Data users need effective means to locate their files in huge and increasing scaled out file systems containing millions or even billions of files. Use of simple directories is not sufficient for managing this number of files. Users already have search tools for file systems but they are based on directory structure oriented searches. We propose to explore how indexing of metadata about files could provide users more utility for searching for files in extremely large parallel file systems. We will concentrate on the interfaces users would use to search indexed metadata about files.
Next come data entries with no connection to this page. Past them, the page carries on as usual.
-- ==== Sys2Proof/Tests/Slice0.lean ====
section
/-! SUPPORT. Tests: words written out from the opcode map (30_encoding.md R95), the ill-formed terms the checks refuse, the
spec's own vectors (95_test_vectors.md), and for each statement with hypotheses a state that meets them. -/

namespace Sys2Proof.Tests

open Sys2Proof Sys2Proof.Machine Sys2Proof.Safety

/-! ## Decoding: one word per constructor, written out from R95. -/

theorem test_decode_cls : decode 0x00E0 = .ok .cls := by decide
theorem test_decode_ret : decode 0x00EE = .ok .ret := by decide
theorem test_decode_jp : decode 0x1234 = .ok (.jp 0x234) := by decide
theorem test_decode_call : decode 0x2300 = .ok (.call 0x300) := by decide
theorem test_decode_seImm : decode 0x33AA = .ok (.seImm 3 0xAA) := by decide
theorem test_decode_sneImm : decode 0x43AB = .ok (.sneImm 3 0xAB) := by decide
theorem test_decode_seReg : decode 0x5120 = .ok (.seReg 1 2) := by decide
theorem test_decode_ldImm : decode 0x6A12 = .ok (.ldImm 0xA 0x12) := by decide
theorem test_decode_addImm : decode 0x7A01 = .ok (.addImm 0xA 1) := by decide
theorem test_decode_ldReg : decode 0x8010 = .ok (.ldReg 0 1) := by decide
theorem test_decode_orReg : decode 0x8231 = .ok (.orReg 2 3) := by decide
theorem test_decode_andReg : decode 0x8452 = .ok (.andReg 4 5) := by decide
theorem test_decode_xorReg : decode 0x8673 = .ok (.xorReg 6 7) := by decide
theorem test_decode_addReg : decode 0x8F14 = .ok (.addReg 0xF 1) := by decide
theorem test_decode_subReg : decode 0x8895 = .ok (.subReg 8 9) := by decide
theorem test_decode_shr : decode 0x8AB6 = .ok (.shr 0xA 0xB) := by decide
theorem test_decode_subn : decode 0x8CD7 = .ok (.subn 0xC 0xD) := by decide
theorem test_decode_shl : decode 0x8EFE = .ok (.shl 0xE 0xF) := by decide
theorem test_decode_sneReg : decode 0x9120 = .ok (.sneReg 1 2) := by decide
theorem test_decode_ldI : decode 0xA30F = .ok (.ldI 0x30F) := by decide
theorem test_decode_jpV0 : decode 0xBFFE = .ok (.jpV0 0xFFE) := by decide
theorem test_decode_rnd : decode 0xC30F = .ok (.rnd 3 0x0F) := by decide
theorem test_decode_drw : decode 0xD125 = .ok (.drw 1 2 5) := by decide
theorem test_decode_skp : decode 0xE59E = .ok (.skp 5) := by decide
theorem test_decode_sknp : decode 0xE0A1 = .ok (.sknp 0) := by decide
theorem test_decode_ldVxDt : decode 0xFF07 = .ok (.ldVxDt 0xF) := by decide
theorem test_decode_ldVxK : decode 0xF30A = .ok (.ldVxK 3) := by decide
theorem test_decode_ldDtVx : decode 0xFA15 = .ok (.ldDtVx 0xA) := by decide
theorem test_decode_ldStVx : decode 0xF118 = .ok (.ldStVx 1) := by decide
theorem test_decode_addI : decode 0xFF1E = .ok (.addI 0xF) := by decide
theorem test_decode_ldF : decode 0xF229 = .ok (.ldF 2) := by decide
theorem test_decode_ldB : decode 0xF033 = .ok (.ldB 0) := by decide
theorem test_decode_stRegs : decode 0xF255 = .ok (.stRegs 2) := by decide
theorem test_decode_ldRegs : decode 0xF065 = .ok (.ldRegs 0) := by decide

/-- An INVALID word of each family of R97's list. -/
theorem test_decode_invalid : decode 0x0FFF = .error (.invalidOpcode 0x0FFF) ∧
    decode 0x5121 = .error (.invalidOpcode 0x5121) ∧ decode 0x8018 = .error (.invalidOpcode 0x8018) ∧
    decode 0x9121 = .error (.invalidOpcode 0x9121) ∧ decode 0xE09F = .error (.invalidOpcode 0xE09F) ∧
    decode 0xF0FF = .error (.invalidOpcode 0xF0FF) := by decide

/-- A byte string too short for a word, and one with bytes left over (R90). -/
theorem test_decodeBytes : decodeBytes [0x6A] = .error .truncated ∧
    decodeBytes [0x6A, 0x12, 0x7A] = .ok (.ldImm 0xA 0x12, [0x7A]) := by decide

/-- The bit numbering of the opcode table. -/
theorem test_decodeTableWord : decodeTableWord 16 0x6A12 = some (.ldImm 0xA 0x12) ∧ decodeTableWord 16 0x0FFF = none := by
  decide

/-- P1's ROM bytes, its two jump targets as labels (95_test_vectors.md, R101). -/
theorem test_assemble : assemble [.insn (.ldImm 0 0), .insn (.ldImm 1 5), .label "loop", .insn (.addImm 0 1),
    .insn (.seReg 0 1), .jpTo "loop", .label "done", .jpTo "done"] =
    [0x60, 0x00, 0x61, 0x05, 0x70, 0x01, 0x50, 0x10, 0x12, 0x04, 0x12, 0x0A] := by decide

/-- The spelling of P4's DRW (95_test_vectors.md). -/
theorem test_asm : asm (.ldImm 0xA 0x12) = "LD VA, 0x12" := by decide

/-! ## Well-formedness: an ill-formed term for each check. -/

theorem test_field_x_too_wide : Field.fits ⟨8, 4, 16⟩ = false := by decide
theorem test_field_nn_too_wide : Field.fits ⟨0, 8, 256⟩ = false := by decide
theorem test_field_nnn_too_wide : Field.fits ⟨0, 12, 4096⟩ = false := by decide
theorem test_field_widest : Field.fits ⟨0, 12, 4095⟩ = true := by decide
theorem test_rom_too_large : romFits (List.replicate 3585 0) = false :=
  decide_eq_false (by rw [List.length_replicate]; decide)
theorem test_rom_largest : romFits (List.replicate 3584 0) = true :=
  decide_eq_true (by rw [List.length_replicate])
theorem test_meminit_unsorted : Memory.wf [(0x301, 1), (0x300, 1)] = false := by decide
theorem test_meminit_repeated : Memory.wf [(0x300, 1), (0x300, 2)] = false := by decide
theorem test_meminit_outside : Memory.wf [(0x1000, 1)] = false := by decide
theorem test_meminit_lists_unlisted : Memory.wf [(0x300, 0)] = false ∧ Memory.wf [(0x050, 0xF0)] = false := by decide
theorem test_meminit_canonical : Memory.wf [(0x050, 0), (0x300, 1), (0xFFF, 2)] = true := by decide

/-! ## The spec's vectors, one step each. -/

/-- A Running core at 0x200 with the word there, as a LOAD of it leaves one. Its memory is that of reset, which lists
nothing (`Memory.initial_reference`). -/
def at200 (w : Nat) : State := ({ State.reset with mem := [] } : State).withFetchWord 16 w

theorem at200_eq (w : Nat) : at200 w = State.reset.withFetchWord 16 w := by
  rw [at200, ← show State.reset.mem = [] from Memory.initial_reference]

/-- The next state of an outcome; the reset state where there is none. -/
def after : Result → State
  | .next s => s
  | _ => State.reset

/-- The refusal of an outcome, if it is one. -/
def refusal : Result → Option Refusal
  | .refused r => some r
  | _ => none

/-- The keyboard lines with the listed keys down. -/
def down (ks : List KeyIdx) : Keys := Vector.ofFn fun k => decide (k ∈ ks)

/-- A state with the byte `b` at address `a`. -/
def poke (a : Nat) (b : Byte) (s : State) : State := s.setMem (s.mem.write a b)

/-- CF1 and CF2. -/
theorem test_ret_underflow : (after (step (at200 0x00EE))).rs = .faulted .stackUnderflow ∧
    (after (step (at200 0x00EE))).pc = 0x200 := by decide
theorem test_ret : (after (step ((at200 0x00EE).setStack 2 ((at200 0).stack.set 1 0x456)))).pc = 0x456 ∧
    (after (step ((at200 0x00EE).setStack 2 ((at200 0).stack.set 1 0x456)))).sp = 1 := by decide

/-- CF3, and the target of CF5. -/
theorem test_jp : (after (step (at200 0x1234))).pc = 0x234 := by decide
theorem test_jp_top : (after (step ((at200 0x1FFF)))).pc = 0xFFF := by decide

/-- CF7 and CF8. -/
theorem test_call : (after (step ((at200 0x2300).setStack 15 (at200 0).stack))).stack.get 15 = 0x202 ∧
    (after (step ((at200 0x2300).setStack 15 (at200 0).stack))).sp = 16 ∧
    (after (step ((at200 0x2300).setStack 15 (at200 0).stack))).pc = 0x300 := by decide
theorem test_call_overflow : (after (step ((at200 0x2300).setStack 16 (at200 0).stack))).rs = .faulted .stackOverflow ∧
    (after (step ((at200 0x2300).setStack 16 (at200 0).stack))).sp = 16 := by decide

/-- CF9 to CF17. -/
theorem test_seImm : (after (step ((at200 0x33AA).setReg 3 0xAA))).pc = 0x204 := by decide
theorem test_seImm_not : (after (step ((at200 0x33AA).setReg 3 0xAB))).pc = 0x202 := by decide
theorem test_sneImm_not : (after (step ((at200 0x43AA).setReg 3 0xAA))).pc = 0x202 := by decide
theorem test_sneImm : (after (step (at200 0x43AA))).pc = 0x204 := by decide
theorem test_seReg : (after (step (((at200 0x5120).setReg 1 0x7F).setReg 2 0x7F))).pc = 0x204 := by decide
theorem test_seReg_not : (after (step ((at200 0x5120).setReg 1 0x7F))).pc = 0x202 := by decide
theorem test_sneReg : (after (step (((at200 0x9120).setReg 1 1).setReg 2 2))).pc = 0x204 := by decide
theorem test_sneReg_self : (after (step ((at200 0x9110).setReg 1 5))).pc = 0x202 := by decide

/-- CF18, and the first STEP of CF19. -/
theorem test_jpV0 : (after (step ((at200 0xB300).setReg 0 4))).pc = 0x304 := by decide
theorem test_jpV0_exact : (after (step ((at200 0xBFFF).setReg 0 0xFF))).pc = 0x10FE := by decide

/-- S1 and S2. -/
theorem test_ldImm : (after (step (at200 0x6A12))).reg 0xA = 0x12 ∧ (after (step (at200 0x6A12))).pc = 0x202 := by decide
theorem test_addImm_wraps : (after (step (((at200 0x7A01).setReg 0xA 0xFF).setReg 0xF 0x55))).reg 0xA = 0 ∧
    (after (step (((at200 0x7A01).setReg 0xA 0xFF).setReg 0xF 0x55))).reg 0xF = 0x55 := by decide
/-- AL2. -/
theorem test_addImm_vf : (after (step ((at200 0x7F01).setReg 0xF 0xFF))).reg 0xF = 0 := by decide
/-- AL3. -/
theorem test_ldReg : (after (step ((at200 0x8010).setReg 1 0x5A))).reg 0 = 0x5A := by decide
/-- AL4. -/
theorem test_orReg : (after (step ((((at200 0x8011).setReg 0 1).setReg 1 2).setReg 0xF 0x77))).reg 0 = 3 ∧
    (after (step ((((at200 0x8011).setReg 0 1).setReg 1 2).setReg 0xF 0x77))).reg 0xF = 0x77 := by decide
/-- AL5. -/
theorem test_andReg : (after (step (((at200 0x8012).setReg 0 0xF0).setReg 1 0x3C))).reg 0 = 0x30 := by decide
/-- AL6. -/
theorem test_xorReg_self : (after (step ((at200 0x8003).setReg 0 0x5A))).reg 0 = 0 := by decide
/-- S3 and AL7. -/
theorem test_addReg_carry : (after (step (((at200 0x8014).setReg 0 0xFF).setReg 1 1))).reg 0 = 0 ∧
    (after (step (((at200 0x8014).setReg 0 0xFF).setReg 1 1))).reg 0xF = 1 := by decide
theorem test_addReg_vf : (after (step (((at200 0x8F14).setReg 0xF 0xFF).setReg 1 1))).reg 0xF = 1 := by decide
/-- S6 and AL11. -/
theorem test_subReg_borrow : (after (step (((at200 0x8015).setReg 0 3).setReg 1 5))).reg 0 = 0xFE ∧
    (after (step (((at200 0x8015).setReg 0 3).setReg 1 5))).reg 0xF = 0 := by decide
theorem test_subReg_equal : (after (step (((at200 0x8015).setReg 0 7).setReg 1 7))).reg 0xF = 0 := by decide
/-- AL13 and AL14. -/
theorem test_subn : (after (step (((at200 0x8017).setReg 0 3).setReg 1 5))).reg 0 = 2 ∧
    (after (step (((at200 0x8017).setReg 0 3).setReg 1 5))).reg 0xF = 1 := by decide
theorem test_subn_borrow : (after (step (((at200 0x8017).setReg 0 5).setReg 1 3))).reg 0 = 0xFE ∧
    (after (step (((at200 0x8017).setReg 0 5).setReg 1 3))).reg 0xF = 0 := by decide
Storage system design and optimization require usage data in order to determine where in the system to focus resources. Typically this usage data is created by observing the response of the system while running synthetic benchmarks designed to place high stress on particular aspects of the system. The problem with many benchmarks is that they encourage improvements to areas of the system that do not improve actual user performance on typical workloads. Ideally, the benchmarks should be similar to actual applications so improvements can much more easily be made to storage systems. User applications often are proprietary or secure so using user applications for benchmarks is often not practical. This project will explore how synthetic benchmark applications can be synthetically generated using traces of real parallel user applications.
In large scale storage and file systems, multiple parallel applications can be asking for service simultaneously. In parallel workloads it is vital that deterministic service be given as the application only proceeds as fast as the slowest process. With mixed workloads this is very difficult to do in a parallel setting. We will explore how QoS support could be added to portions of the I/O stack in object based parallel file systems to enable determinism for multiple parallel applications in a mixed parallel workload environment.
The Cell is powerful, but challenging to program. Concurrent Programming Models for the Cell Broadband Engine may help. Everything old is new again, Cilk can provide a smooth transition of older C codes to the Cell.
One of the major challenges facing a globally distributed Enterprise is storing and retrieving documents. This task requires features from distributed storage systems, databases and the Internet. However, because of the unique nature of the documents to be stored and the access pattern of the documents, none of these alone suffice to provide truly reliable and searchable distributed document management. We present Ringer – a overlay network which combines elements of peerto-peer storage, distributed query processing and indexing to create an Internet scale content distribution and retrieval network.
Large scale storage systems often store massive data sets that are highly dimensioned and massive numbers of files in directory structures. This project explores solutions to dealing with indexing and managing these data sets.